-- ==== Sys2Proof/Laws/FrameUnits.lean ====
section
/-!
SUPPORT. Laws/FrameUnits.lean: what the shared operations leave unchanged, one lemma each (second part).
-/
namespace Sys2Proof.Machine

@[simp] theorem State.sendXons_frame : ∀ s, Same.quiet s (State.sendXons s) ∧ Same.store s (State.sendXons s) ∧ Same.ctl s (State.sendXons s) ∧ Same.path s (State.sendXons s) ∧ (State.sendXons s).regs = s.regs ∧ (State.sendXons s).log = s.log ∧ (State.sendXons s).twl = s.twl ∧ (State.sendXons s).pair = s.pair ∧ (State.sendXons s).vlt = s.vlt ∧ (State.sendXons s).cxl = s.cxl := by
  intro s
  refine And.imp Same.quiet_of (And.imp Same.store_of (And.imp Same.ctl_of (And.imp Same.path_of id))) ?_
  unfold State.sendXons
  try dsimp only
  (repeat' split) <;> simp

@[simp] theorem State.netRun_frame : ∀ s, Same.quiet s (State.netRun s) ∧ Same.store s (State.netRun s) ∧ Same.ctl s (State.netRun s) := by
  intro s
  refine And.imp Same.quiet_of (And.imp Same.store_of Same.ctl_of) ?_
  unfold State.netRun
  try dsimp only
  (repeat' split) <;> simp

@[simp] theorem State.report_frame : ∀ s x1 x2 x3, Same.quiet s (State.report s x1 x2 x3) ∧ Same.store s (State.report s x1 x2 x3) ∧ Same.path s (State.report s x1 x2 x3) ∧ Same.links s (State.report s x1 x2 x3) ∧ (State.report s x1 x2 x3).out = s.out ∧ (State.report s x1 x2 x3).regs = s.regs ∧ (State.report s x1 x2 x3).ctrs = s.ctrs ∧ (State.report s x1 x2 x3).mode = s.mode ∧ (State.report s x1 x2 x3).pwr = s.pwr ∧ (State.report s x1 x2 x3).log = s.log ∧ (State.report s x1 x2 x3).cmd = s.cmd := by
  intro s x1 x2 x3
  refine And.imp Same.quiet_of (And.imp Same.store_of (And.imp Same.path_of (And.imp Same.links_of id))) ?_
  unfold State.report
  try dsimp only
  (repeat' split) <;> simp

@[simp] theorem State.resumeStall_frame : ∀ s x1, Same.quiet s (State.resumeStall s x1) ∧ Same.store s (State.resumeStall s x1) ∧ Same.path s (State.resumeStall s x1) ∧ Same.links s (State.resumeStall s x1) ∧ (State.resumeStall s x1).out = s.out ∧ (State.resumeStall s x1).regs = s.regs ∧ (State.resumeStall s x1).ctrs = s.ctrs ∧ (State.resumeStall s x1).mode = s.mode ∧ (State.resumeStall s x1).pwr = s.pwr ∧ (State.resumeStall s x1).log = s.log ∧ (State.resumeStall s x1).cmd = s.cmd := by
  intro s x1
  refine And.imp Same.quiet_of (And.imp Same.store_of (And.imp Same.path_of (And.imp Same.links_of id))) ?_
  unfold State.resumeStall
  try dsimp only
  (repeat' split) <;> simp

@[simp] theorem State.setEight_frame : ∀ s x1 x2, Same.quiet s (State.setEight s x1 x2) ∧ Same.store s (State.setEight s x1 x2) ∧ Same.path s (State.setEight s x1 x2) ∧ Same.links s (State.setEight s x1 x2) ∧ (State.setEight s x1 x2).out = s.out ∧ (State.setEight s x1 x2).regs = s.regs ∧ (State.setEight s x1 x2).ctrs = s.ctrs ∧ (State.setEight s x1 x2).mode = s.mode ∧ (State.setEight s x1 x2).pwr = s.pwr ∧ (State.setEight s x1 x2).log = s.log ∧ (State.setEight s x1 x2).cmd = s.cmd := by
  intro s x1 x2
  refine And.imp Same.quiet_of (And.imp Same.store_of (And.imp Same.path_of (And.imp Same.links_of id))) ?_
  unfold State.setEight
  try dsimp only
  (repeat' split) <;> simp

@[simp] theorem State.actUnit_frame : ∀ s x1 x2 x3 x4, Same.quiet s (State.actUnit s x1 x2 x3 x4) ∧ Same.store s (State.actUnit s x1 x2 x3 x4) := by
  intro s x1 x2 x3 x4
  refine And.imp Same.quiet_of Same.store_of ?_
  unfold State.actUnit
  try dsimp only
  (repeat' split) <;> simp

@[simp] theorem State.freeFlt_frame : ∀ s x1, Same.quiet s (State.freeFlt s x1) ∧ Same.store s (State.freeFlt s x1) ∧ Same.path s (State.freeFlt s x1) ∧ Same.links s (State.freeFlt s x1) ∧ (State.freeFlt s x1).out = s.out ∧ (State.freeFlt s x1).regs = s.regs ∧ (State.freeFlt s x1).ctrs = s.ctrs ∧ (State.freeFlt s x1).mode = s.mode ∧ (State.freeFlt s x1).pwr = s.pwr ∧ (State.freeFlt s x1).log = s.log ∧ (State.freeFlt s x1).cmd = s.cmd := by
  intro s x1
  refine And.imp Same.quiet_of (And.imp Same.store_of (And.imp Same.path_of (And.imp Same.links_of id))) ?_
  unfold State.freeFlt
  try dsimp only
  (repeat' split) <;> simp

@[simp] theorem State.setFlt_frame : ∀ s x1 x2, Same.quiet s (State.setFlt s x1 x2) ∧ Same.store s (State.setFlt s x1 x2) ∧ Same.path s (State.setFlt s x1 x2) ∧ Same.links s (State.setFlt s x1 x2) ∧ (State.setFlt s x1 x2).out = s.out ∧ (State.setFlt s x1 x2).regs = s.regs ∧ (State.setFlt s x1 x2).ctrs = s.ctrs ∧ (State.setFlt s x1 x2).mode = s.mode ∧ (State.setFlt s x1 x2).pwr = s.pwr ∧ (State.setFlt s x1 x2).log = s.log ∧ (State.setFlt s x1 x2).cmd = s.cmd := by
  intro s x1 x2
  refine And.imp Same.quiet_of (And.imp Same.store_of (And.imp Same.path_of (And.imp Same.links_of id))) ?_
  unfold State.setFlt
  try dsimp only
  (repeat' split) <;> simp

@[simp] theorem State.actSlot_frame : ∀ s x1 x2 x3, Same.quiet s (State.actSlot s x1 x2 x3) ∧ Same.store s (State.actSlot s x1 x2 x3) := by
  intro s x1 x2 x3
  refine And.imp Same.quiet_of Same.store_of ?_
  unfold State.actSlot
  try dsimp only
  (repeat' split) <;> simp

@[simp] theorem State.toFirmware_frame : ∀ s x1 x2, Same.quiet s (State.toFirmware s x1 x2) ∧ Same.store s (State.toFirmware s x1 x2) ∧ Same.ctl s (State.toFirmware s x1 x2) ∧ Same.path s (State.toFirmware s x1 x2) ∧ Same.links s (State.toFirmware s x1 x2) ∧ (State.toFirmware s x1 x2).regs = s.regs ∧ (State.toFirmware s x1 x2).ctrs = s.ctrs ∧ (State.toFirmware s x1 x2).log = s.log := by
  intro s x1 x2
  refine And.imp Same.quiet_of (And.imp Same.store_of (And.imp Same.ctl_of (And.imp Same.path_of (And.imp Same.links_of id)))) ?_
  unfold State.toFirmware
  try dsimp only
  (repeat' split) <;> simp

@[simp] theorem State.acceptMarker_frame : ∀ s x1, Same.quiet s (State.acceptMarker s x1) ∧ Same.store s (State.acceptMarker s x1) ∧ Same.ctl s (State.acceptMarker s x1) ∧ Same.path s (State.acceptMarker s x1) ∧ (State.acceptMarker s x1).regs = s.regs ∧ (State.acceptMarker s x1).log = s.log ∧ (State.acceptMarker s x1).vlt = s.vlt ∧ (State.acceptMarker s x1).net = s.net ∧ (State.acceptMarker s x1).cxl = s.cxl := by
  intro s x1
  refine And.imp Same.quiet_of (And.imp Same.store_of (And.imp Same.ctl_of (And.imp Same.path_of id))) ?_
  unfold State.acceptMarker
  try dsimp only
  (repeat' split) <;> simp

@[simp] theorem State.takeMarkers_frame : ∀ s, Same.quiet s (State.takeMarkers s) ∧ Same.store s (State.takeMarkers s) ∧ Same.ctl s (State.takeMarkers s) ∧ Same.path s (State.takeMarkers s) ∧ (State.takeMarkers s).regs = s.regs ∧ (State.takeMarkers s).log = s.log ∧ (State.takeMarkers s).vlt = s.vlt ∧ (State.takeMarkers s).net = s.net ∧ (State.takeMarkers s).cxl = s.cxl := by
  intro s
  refine And.imp Same.quiet_of (And.imp Same.store_of (And.imp Same.ctl_of (And.imp Same.path_of id))) ?_
  unfold State.takeMarkers
  try dsimp only
  (repeat' split) <;> simp

@[simp] theorem State.leaveHold_frame : ∀ s x1, Same.quiet s (State.leaveHold s x1) ∧ Same.store s (State.leaveHold s x1) ∧ (State.leaveHold s x1).pwr = s.pwr ∧ (State.leaveHold s x1).flt = s.flt := by
  intro s x1
  refine And.imp Same.quiet_of (And.imp Same.store_of id) ?_
  unfold State.leaveHold
  try dsimp only
  (repeat' split) <;> simp

@[simp] theorem State.loadTables_frame : ∀ s, Same.quiet s (State.loadTables s) ∧ Same.store s (State.loadTables s) ∧ (State.loadTables s).out = s.out ∧ (State.loadTables s).regs = s.regs ∧ (State.loadTables s).ctrs = s.ctrs ∧ (State.loadTables s).mode = s.mode ∧ (State.loadTables s).pwr = s.pwr ∧ (State.loadTables s).log = s.log ∧ (State.loadTables s).trk = s.trk ∧ (State.loadTables s).twl = s.twl ∧ (State.loadTables s).lc = s.lc ∧ (State.loadTables s).ch = s.ch ∧ (State.loadTables s).ec = s.ec ∧ (State.loadTables s).vlt = s.vlt ∧ (State.loadTables s).net = s.net ∧ (State.loadTables s).cxl = s.cxl ∧ (State.loadTables s).flt = s.flt := by
  intro s
  refine And.imp Same.quiet_of (And.imp Same.store_of id) ?_
  unfold State.loadTables
  try dsimp only
  (repeat' split) <;> simp

@[simp] theorem State.enterRestore_frame : ∀ s, Same.quiet s (State.enterRestore s) ∧ Same.store s (State.enterRestore s) ∧ (State.enterRestore s).out = s.out ∧ (State.enterRestore s).regs = s.regs ∧ (State.enterRestore s).pwr = s.pwr ∧ (State.enterRestore s).trk = s.trk ∧ (State.enterRestore s).twl = s.twl ∧ (State.enterRestore s).lc = s.lc ∧ (State.enterRestore s).ch = s.ch ∧ (State.enterRestore s).ec = s.ec ∧ (State.enterRestore s).vlt = s.vlt ∧ (State.enterRestore s).net = s.net ∧ (State.enterRestore s).cxl = s.cxl ∧ (State.enterRestore s).flt = s.flt := by
  intro s
  refine And.imp Same.quiet_of (And.imp Same.store_of id) ?_
  unfold State.enterRestore
  try dsimp only
  (repeat' split) <;> simp

@[simp] theorem State.issueRefresh_frame : ∀ s x1 x2 x3, Same.quiet s (State.issueRefresh s x1 x2 x3) ∧ Same.store s (State.issueRefresh s x1 x2 x3) ∧ Same.ctl s (State.issueRefresh s x1 x2 x3) ∧ Same.links s (State.issueRefresh s x1 x2 x3) ∧ (State.issueRefresh s x1 x2 x3).regs = s.regs ∧ (State.issueRefresh s x1 x2 x3).log = s.log ∧ (State.issueRefresh s x1 x2 x3).addr = s.addr ∧ (State.issueRefresh s x1 x2 x3).trk = s.trk ∧ (State.issueRefresh s x1 x2 x3).tier = s.tier ∧ (State.issueRefresh s x1 x2 x3).lc = s.lc ∧ (State.issueRefresh s x1 x2 x3).ec = s.ec := by
  intro s x1 x2 x3
  refine And.imp Same.quiet_of (And.imp Same.store_of (And.imp Same.ctl_of (And.imp Same.links_of id))) ?_
  unfold State.issueRefresh
  try dsimp only
  (repeat' split) <;> simp

@[simp] theorem State.joinTwinBacked_frame : ∀ s x1, Same.quiet s (State.joinTwinBacked s x1) ∧ Same.store s (State.joinTwinBacked s x1) ∧ Same.ctl s (State.joinTwinBacked s x1) ∧ Same.path s (State.joinTwinBacked s x1) ∧ (State.joinTwinBacked s x1).out = s.out ∧ (State.joinTwinBacked s x1).regs = s.regs ∧ (State.joinTwinBacked s x1).ctrs = s.ctrs ∧ (State.joinTwinBacked s x1).log = s.log ∧ (State.joinTwinBacked s x1).twl = s.twl ∧ (State.joinTwinBacked s x1).pair = s.pair ∧ (State.joinTwinBacked s x1).net = s.net ∧ (State.joinTwinBacked s x1).cxl = s.cxl := by
  intro s x1
  refine And.imp Same.quiet_of (And.imp Same.store_of (And.imp Same.ctl_of (And.imp Same.path_of id))) ?_
  unfold State.joinTwinBacked
  try dsimp only
  (repeat' split) <;> simp

@[simp] theorem State.retireStack_frame : ∀ s x1, Same.quiet s (State.retireStack s x1) ∧ Same.store s (State.retireStack s x1) := by
  intro s x1
  refine And.imp Same.quiet_of Same.store_of ?_
  unfold State.retireStack
  try dsimp only
  (repeat' split) <;> simp

@[simp] theorem State.stackFreeze_frame : ∀ s x1, Same.quiet s (State.stackFreeze s x1) ∧ Same.store s (State.stackFreeze s x1) := by
  intro s x1
  refine And.imp Same.quiet_of Same.store_of ?_
  unfold State.stackFreeze
  try dsimp only
  (repeat' split) <;> simp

****

### Problem
From the first line of the data through the line with "(State.sendXons s).cxl = s.cxl := by", quote each line exactly and add nothing else.

### Written solution
-- ==== Sys2Proof/Laws/FrameUnits.lean ====
section
/-!
SUPPORT. Laws/FrameUnits.lean: what the shared operations leave unchanged, one lemma each (second part).
-/
namespace Sys2Proof.Machine

@[simp] theorem State.sendXons_frame : ∀ s, Same.quiet s (State.sendXons s) ∧ Same.store s (State.sendXons s) ∧ Same.ctl s (State.sendXons s) ∧ Same.path s (State.sendXons s) ∧ (State.sendXons s).regs = s.regs ∧ (State.sendXons s).log = s.log ∧ (State.sendXons s).twl = s.twl ∧ (State.sendXons s).pair = s.pair ∧ (State.sendXons s).vlt = s.vlt ∧ (State.sendXons s).cxl = s.cxl := by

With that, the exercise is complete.